WHAT YOU ARE ASKED TO DO » Look through the data below and extract, unchanged, the lines from the one that contains "cases hr : (rowsOf table id)[k]? with" to the one that contains "rowsOf (r :: rest) id = r :: rowsOf", both included.

TASK DATA »
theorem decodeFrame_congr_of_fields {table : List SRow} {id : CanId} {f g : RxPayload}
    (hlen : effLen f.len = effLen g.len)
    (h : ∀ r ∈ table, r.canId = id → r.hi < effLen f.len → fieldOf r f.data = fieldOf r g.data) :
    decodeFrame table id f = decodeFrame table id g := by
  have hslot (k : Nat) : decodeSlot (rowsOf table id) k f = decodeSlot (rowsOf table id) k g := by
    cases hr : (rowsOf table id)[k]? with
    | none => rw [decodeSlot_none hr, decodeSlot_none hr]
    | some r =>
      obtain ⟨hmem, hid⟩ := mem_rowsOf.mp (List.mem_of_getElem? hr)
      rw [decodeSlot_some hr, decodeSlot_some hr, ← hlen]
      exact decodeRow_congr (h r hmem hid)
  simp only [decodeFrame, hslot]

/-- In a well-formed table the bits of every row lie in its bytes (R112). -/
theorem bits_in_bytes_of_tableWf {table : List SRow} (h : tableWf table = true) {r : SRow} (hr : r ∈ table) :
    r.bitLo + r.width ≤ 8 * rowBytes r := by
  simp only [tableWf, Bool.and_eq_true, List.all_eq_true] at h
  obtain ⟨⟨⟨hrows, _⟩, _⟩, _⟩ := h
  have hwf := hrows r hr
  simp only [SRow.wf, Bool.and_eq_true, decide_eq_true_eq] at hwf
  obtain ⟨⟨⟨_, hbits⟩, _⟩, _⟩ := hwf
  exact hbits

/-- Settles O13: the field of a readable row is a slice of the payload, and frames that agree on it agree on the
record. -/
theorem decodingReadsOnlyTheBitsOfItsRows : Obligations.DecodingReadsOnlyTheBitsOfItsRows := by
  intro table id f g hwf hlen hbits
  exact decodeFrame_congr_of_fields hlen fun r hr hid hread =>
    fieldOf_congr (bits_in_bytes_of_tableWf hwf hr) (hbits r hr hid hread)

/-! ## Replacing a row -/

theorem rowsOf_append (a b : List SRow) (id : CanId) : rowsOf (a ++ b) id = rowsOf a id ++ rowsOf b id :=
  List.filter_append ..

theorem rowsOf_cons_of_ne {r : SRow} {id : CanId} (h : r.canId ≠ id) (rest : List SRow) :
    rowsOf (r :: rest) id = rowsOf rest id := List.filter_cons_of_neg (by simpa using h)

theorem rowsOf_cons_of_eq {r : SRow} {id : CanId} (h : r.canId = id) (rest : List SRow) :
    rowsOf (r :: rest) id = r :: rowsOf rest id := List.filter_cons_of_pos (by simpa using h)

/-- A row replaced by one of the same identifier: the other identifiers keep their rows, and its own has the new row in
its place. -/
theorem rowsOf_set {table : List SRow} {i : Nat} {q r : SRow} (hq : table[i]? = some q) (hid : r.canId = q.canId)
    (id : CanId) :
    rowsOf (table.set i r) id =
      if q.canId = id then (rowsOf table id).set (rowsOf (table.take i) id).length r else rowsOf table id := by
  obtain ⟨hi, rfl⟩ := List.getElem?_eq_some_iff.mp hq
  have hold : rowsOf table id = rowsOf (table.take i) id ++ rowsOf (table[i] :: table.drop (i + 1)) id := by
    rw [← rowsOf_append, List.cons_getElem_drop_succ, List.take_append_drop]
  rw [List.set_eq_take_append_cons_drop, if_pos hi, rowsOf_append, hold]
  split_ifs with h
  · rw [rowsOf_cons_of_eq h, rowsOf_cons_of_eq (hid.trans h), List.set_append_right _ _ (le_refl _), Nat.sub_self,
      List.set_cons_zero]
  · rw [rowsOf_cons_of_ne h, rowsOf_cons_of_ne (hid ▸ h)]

--

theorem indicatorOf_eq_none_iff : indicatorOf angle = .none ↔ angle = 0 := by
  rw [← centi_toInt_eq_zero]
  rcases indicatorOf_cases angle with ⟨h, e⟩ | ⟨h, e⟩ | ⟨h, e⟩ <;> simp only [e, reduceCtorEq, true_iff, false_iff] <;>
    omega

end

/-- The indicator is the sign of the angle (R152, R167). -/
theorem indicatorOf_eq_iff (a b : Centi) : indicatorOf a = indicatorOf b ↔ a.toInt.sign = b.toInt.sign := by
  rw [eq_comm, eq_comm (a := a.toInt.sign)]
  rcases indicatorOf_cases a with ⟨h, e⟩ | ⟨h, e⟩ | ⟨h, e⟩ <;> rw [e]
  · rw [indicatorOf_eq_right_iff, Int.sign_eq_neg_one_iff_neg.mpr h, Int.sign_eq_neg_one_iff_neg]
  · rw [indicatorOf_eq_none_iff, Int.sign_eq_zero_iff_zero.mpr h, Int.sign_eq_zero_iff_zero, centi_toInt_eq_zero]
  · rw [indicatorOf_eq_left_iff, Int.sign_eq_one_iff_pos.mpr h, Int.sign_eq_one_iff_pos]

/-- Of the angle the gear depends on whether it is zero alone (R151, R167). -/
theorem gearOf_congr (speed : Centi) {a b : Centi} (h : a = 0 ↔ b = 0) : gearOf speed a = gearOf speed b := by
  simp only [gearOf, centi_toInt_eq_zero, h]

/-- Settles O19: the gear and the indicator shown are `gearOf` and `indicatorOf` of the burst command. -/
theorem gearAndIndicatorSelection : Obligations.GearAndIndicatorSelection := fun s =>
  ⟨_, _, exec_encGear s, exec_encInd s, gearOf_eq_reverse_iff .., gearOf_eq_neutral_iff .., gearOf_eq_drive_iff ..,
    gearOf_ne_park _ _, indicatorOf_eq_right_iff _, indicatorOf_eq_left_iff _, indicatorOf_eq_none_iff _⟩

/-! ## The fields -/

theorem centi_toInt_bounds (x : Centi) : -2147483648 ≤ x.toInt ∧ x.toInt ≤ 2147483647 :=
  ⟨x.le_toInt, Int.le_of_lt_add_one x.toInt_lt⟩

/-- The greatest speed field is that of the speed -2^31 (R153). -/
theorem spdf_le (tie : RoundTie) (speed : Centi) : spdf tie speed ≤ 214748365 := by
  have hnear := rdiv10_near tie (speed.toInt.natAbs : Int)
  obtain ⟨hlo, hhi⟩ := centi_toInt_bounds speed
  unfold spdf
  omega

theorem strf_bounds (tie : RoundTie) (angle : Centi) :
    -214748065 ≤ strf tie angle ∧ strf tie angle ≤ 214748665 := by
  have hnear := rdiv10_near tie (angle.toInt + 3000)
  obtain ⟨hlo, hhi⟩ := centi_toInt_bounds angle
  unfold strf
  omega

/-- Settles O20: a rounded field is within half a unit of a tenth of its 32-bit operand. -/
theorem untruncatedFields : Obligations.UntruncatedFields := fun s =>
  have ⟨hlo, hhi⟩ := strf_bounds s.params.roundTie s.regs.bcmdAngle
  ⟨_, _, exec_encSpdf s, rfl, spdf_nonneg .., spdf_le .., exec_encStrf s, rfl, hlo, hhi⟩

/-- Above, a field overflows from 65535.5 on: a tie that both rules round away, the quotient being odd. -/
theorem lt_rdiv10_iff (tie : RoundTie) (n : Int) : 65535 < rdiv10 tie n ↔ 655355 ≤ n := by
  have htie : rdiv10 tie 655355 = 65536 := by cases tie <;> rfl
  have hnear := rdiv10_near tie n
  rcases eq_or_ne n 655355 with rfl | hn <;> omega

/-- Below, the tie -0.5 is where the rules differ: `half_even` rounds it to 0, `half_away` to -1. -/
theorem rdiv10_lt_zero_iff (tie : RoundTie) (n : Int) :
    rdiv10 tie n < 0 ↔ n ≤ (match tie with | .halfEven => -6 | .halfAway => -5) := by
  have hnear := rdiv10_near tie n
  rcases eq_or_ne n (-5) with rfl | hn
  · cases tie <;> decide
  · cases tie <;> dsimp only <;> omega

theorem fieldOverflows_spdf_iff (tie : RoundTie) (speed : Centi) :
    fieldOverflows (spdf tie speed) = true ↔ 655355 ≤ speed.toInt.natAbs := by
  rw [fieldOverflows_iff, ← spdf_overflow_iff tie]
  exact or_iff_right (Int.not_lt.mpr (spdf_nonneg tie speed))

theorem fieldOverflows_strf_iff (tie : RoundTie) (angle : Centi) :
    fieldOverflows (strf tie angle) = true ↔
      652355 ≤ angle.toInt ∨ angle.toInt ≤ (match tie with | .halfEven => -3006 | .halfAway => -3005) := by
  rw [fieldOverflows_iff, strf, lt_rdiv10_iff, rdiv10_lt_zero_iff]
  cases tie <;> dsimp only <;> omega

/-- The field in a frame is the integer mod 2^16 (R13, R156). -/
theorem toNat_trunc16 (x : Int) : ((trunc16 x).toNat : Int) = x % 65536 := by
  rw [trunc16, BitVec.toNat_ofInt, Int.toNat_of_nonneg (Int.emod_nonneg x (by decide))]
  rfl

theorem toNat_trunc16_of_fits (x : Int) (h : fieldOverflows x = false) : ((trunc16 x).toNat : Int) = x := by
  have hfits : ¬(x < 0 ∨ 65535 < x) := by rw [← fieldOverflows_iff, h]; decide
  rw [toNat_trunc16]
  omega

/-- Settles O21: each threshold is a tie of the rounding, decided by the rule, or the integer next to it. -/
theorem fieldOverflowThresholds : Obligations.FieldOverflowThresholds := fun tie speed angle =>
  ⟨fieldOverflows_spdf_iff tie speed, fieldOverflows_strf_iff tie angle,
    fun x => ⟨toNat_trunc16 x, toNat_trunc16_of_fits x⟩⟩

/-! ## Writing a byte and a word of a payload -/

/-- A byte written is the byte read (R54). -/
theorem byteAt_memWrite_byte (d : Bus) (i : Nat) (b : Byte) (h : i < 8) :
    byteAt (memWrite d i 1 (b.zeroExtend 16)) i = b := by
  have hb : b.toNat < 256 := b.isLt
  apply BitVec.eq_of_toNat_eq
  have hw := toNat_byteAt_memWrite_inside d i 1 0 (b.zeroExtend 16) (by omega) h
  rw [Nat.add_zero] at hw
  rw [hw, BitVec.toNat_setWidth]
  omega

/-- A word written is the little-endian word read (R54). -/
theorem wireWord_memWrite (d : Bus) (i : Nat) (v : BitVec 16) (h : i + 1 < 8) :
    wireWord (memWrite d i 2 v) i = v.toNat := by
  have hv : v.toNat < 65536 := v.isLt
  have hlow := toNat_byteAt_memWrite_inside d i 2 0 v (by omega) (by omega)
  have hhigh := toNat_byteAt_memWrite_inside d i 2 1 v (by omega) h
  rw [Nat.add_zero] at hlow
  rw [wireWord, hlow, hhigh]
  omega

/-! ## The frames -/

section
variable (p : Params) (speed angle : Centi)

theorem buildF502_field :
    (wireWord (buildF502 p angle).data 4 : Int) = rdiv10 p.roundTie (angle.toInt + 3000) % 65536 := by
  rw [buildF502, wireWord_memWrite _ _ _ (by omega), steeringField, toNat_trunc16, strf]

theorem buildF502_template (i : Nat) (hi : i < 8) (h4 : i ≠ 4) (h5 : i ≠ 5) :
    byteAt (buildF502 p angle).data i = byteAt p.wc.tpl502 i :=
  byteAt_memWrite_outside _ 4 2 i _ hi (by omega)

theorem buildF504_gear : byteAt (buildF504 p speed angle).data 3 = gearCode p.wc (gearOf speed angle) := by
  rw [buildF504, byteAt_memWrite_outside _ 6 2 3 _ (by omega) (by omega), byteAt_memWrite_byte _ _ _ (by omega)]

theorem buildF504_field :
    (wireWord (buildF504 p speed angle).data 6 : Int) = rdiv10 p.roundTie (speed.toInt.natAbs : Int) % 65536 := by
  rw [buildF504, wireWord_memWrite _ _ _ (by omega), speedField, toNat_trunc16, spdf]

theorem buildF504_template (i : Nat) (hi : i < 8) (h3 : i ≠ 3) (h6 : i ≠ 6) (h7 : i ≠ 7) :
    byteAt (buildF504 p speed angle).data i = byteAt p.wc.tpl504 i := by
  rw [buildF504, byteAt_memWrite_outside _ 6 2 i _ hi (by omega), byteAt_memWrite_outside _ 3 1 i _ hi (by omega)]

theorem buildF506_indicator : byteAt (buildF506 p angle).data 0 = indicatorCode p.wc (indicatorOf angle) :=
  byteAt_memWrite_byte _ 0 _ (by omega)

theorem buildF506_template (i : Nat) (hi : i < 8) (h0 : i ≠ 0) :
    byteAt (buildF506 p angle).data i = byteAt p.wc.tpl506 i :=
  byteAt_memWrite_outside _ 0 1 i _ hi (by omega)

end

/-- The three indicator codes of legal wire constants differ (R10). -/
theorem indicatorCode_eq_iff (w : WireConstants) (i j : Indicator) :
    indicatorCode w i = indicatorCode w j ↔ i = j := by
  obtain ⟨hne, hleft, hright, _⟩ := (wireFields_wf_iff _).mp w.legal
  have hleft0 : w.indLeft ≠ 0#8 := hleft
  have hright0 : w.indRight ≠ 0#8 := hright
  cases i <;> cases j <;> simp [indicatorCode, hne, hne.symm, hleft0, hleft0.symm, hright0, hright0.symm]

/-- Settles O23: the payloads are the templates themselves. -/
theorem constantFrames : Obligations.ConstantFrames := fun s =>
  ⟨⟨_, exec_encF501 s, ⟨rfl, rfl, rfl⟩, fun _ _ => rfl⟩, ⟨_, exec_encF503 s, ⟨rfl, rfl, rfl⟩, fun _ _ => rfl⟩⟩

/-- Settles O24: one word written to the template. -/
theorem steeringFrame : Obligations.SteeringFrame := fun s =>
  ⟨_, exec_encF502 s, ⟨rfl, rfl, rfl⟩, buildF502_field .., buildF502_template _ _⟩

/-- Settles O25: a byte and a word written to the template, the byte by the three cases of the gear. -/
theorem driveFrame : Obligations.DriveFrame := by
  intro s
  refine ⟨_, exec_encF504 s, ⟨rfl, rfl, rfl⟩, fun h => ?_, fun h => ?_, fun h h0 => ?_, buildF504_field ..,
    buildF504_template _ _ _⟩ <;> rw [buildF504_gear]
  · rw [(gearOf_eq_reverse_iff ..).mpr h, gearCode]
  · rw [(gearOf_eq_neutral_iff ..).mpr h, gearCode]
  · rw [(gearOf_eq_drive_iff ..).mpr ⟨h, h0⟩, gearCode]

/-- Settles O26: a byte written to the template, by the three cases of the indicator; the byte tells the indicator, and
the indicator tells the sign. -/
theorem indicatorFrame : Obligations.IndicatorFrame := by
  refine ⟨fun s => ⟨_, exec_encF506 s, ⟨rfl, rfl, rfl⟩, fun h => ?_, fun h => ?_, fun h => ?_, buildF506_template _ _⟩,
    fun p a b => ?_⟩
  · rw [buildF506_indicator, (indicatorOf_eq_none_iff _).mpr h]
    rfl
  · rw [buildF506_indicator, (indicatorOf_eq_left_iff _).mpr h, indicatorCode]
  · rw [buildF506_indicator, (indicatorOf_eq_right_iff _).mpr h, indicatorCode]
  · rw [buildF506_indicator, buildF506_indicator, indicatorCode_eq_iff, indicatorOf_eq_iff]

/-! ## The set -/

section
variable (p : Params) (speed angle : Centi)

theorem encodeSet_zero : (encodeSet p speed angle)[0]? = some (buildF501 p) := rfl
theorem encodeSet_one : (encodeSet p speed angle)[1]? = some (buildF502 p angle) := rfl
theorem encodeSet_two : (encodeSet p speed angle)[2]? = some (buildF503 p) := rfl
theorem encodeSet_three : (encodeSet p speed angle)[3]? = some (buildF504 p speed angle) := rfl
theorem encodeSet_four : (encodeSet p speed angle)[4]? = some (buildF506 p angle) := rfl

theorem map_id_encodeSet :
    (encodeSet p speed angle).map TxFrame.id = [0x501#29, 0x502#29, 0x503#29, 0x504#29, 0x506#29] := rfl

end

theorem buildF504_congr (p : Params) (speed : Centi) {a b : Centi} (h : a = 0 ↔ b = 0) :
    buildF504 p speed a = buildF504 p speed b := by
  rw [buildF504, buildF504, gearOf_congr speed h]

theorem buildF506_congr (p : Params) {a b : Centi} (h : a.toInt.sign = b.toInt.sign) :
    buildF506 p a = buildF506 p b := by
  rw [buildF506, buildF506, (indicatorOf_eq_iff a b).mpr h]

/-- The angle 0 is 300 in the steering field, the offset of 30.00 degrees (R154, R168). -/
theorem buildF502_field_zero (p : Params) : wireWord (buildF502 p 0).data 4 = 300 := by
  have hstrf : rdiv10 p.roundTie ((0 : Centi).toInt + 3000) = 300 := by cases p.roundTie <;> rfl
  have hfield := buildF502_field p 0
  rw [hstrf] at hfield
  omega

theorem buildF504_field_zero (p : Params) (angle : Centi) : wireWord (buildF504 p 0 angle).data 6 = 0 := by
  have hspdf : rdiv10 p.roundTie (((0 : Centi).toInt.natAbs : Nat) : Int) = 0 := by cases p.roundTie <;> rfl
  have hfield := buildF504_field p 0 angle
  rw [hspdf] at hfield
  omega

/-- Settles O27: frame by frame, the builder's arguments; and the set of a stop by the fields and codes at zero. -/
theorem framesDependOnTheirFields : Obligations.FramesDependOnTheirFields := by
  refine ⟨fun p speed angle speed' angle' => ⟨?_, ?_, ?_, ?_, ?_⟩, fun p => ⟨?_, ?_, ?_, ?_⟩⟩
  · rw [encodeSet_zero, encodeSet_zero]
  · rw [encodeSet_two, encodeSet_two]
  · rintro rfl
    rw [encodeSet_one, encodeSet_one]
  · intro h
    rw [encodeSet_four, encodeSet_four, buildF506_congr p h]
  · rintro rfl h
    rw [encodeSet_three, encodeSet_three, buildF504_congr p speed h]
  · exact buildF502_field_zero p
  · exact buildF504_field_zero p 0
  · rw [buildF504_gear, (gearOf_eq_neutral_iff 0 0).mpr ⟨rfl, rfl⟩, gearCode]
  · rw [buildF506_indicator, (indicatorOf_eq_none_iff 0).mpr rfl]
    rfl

RESPONSE TO THE TASK »
    cases hr : (rowsOf table id)[k]? with
    | none => rw [decodeSlot_none hr, decodeSlot_none hr]
    | some r =>
      obtain ⟨hmem, hid⟩ := mem_rowsOf.mp (List.mem_of_getElem? hr)
      rw [decodeSlot_some hr, decodeSlot_some hr, ← hlen]
      exact decodeRow_congr (h r hmem hid)
  simp only [decodeFrame, hslot]

/-- In a well-formed table the bits of every row lie in its bytes (R112). -/
theorem bits_in_bytes_of_tableWf {table : List SRow} (h : tableWf table = true) {r : SRow} (hr : r ∈ table) :
    r.bitLo + r.width ≤ 8 * rowBytes r := by
  simp only [tableWf, Bool.and_eq_true, List.all_eq_true] at h
  obtain ⟨⟨⟨hrows, _⟩, _⟩, _⟩ := h
  have hwf := hrows r hr
  simp only [SRow.wf, Bool.and_eq_true, decide_eq_true_eq] at hwf
  obtain ⟨⟨⟨_, hbits⟩, _⟩, _⟩ := hwf
  exact hbits

/-- Settles O13: the field of a readable row is a slice of the payload, and frames that agree on it agree on the
record. -/
theorem decodingReadsOnlyTheBitsOfItsRows : Obligations.DecodingReadsOnlyTheBitsOfItsRows := by
  intro table id f g hwf hlen hbits
  exact decodeFrame_congr_of_fields hlen fun r hr hid hread =>
    fieldOf_congr (bits_in_bytes_of_tableWf hwf hr) (hbits r hr hid hread)

/-! ## Replacing a row -/

theorem rowsOf_append (a b : List SRow) (id : CanId) : rowsOf (a ++ b) id = rowsOf a id ++ rowsOf b id :=
  List.filter_append ..

theorem rowsOf_cons_of_ne {r : SRow} {id : CanId} (h : r.canId ≠ id) (rest : List SRow) :
    rowsOf (r :: rest) id = rowsOf rest id := List.filter_cons_of_neg (by simpa using h)

theorem rowsOf_cons_of_eq {r : SRow} {id : CanId} (h : r.canId = id) (rest : List SRow) :
    rowsOf (r :: rest) id = r :: rowsOf rest id := List.filter_cons_of_pos (by simpa using h)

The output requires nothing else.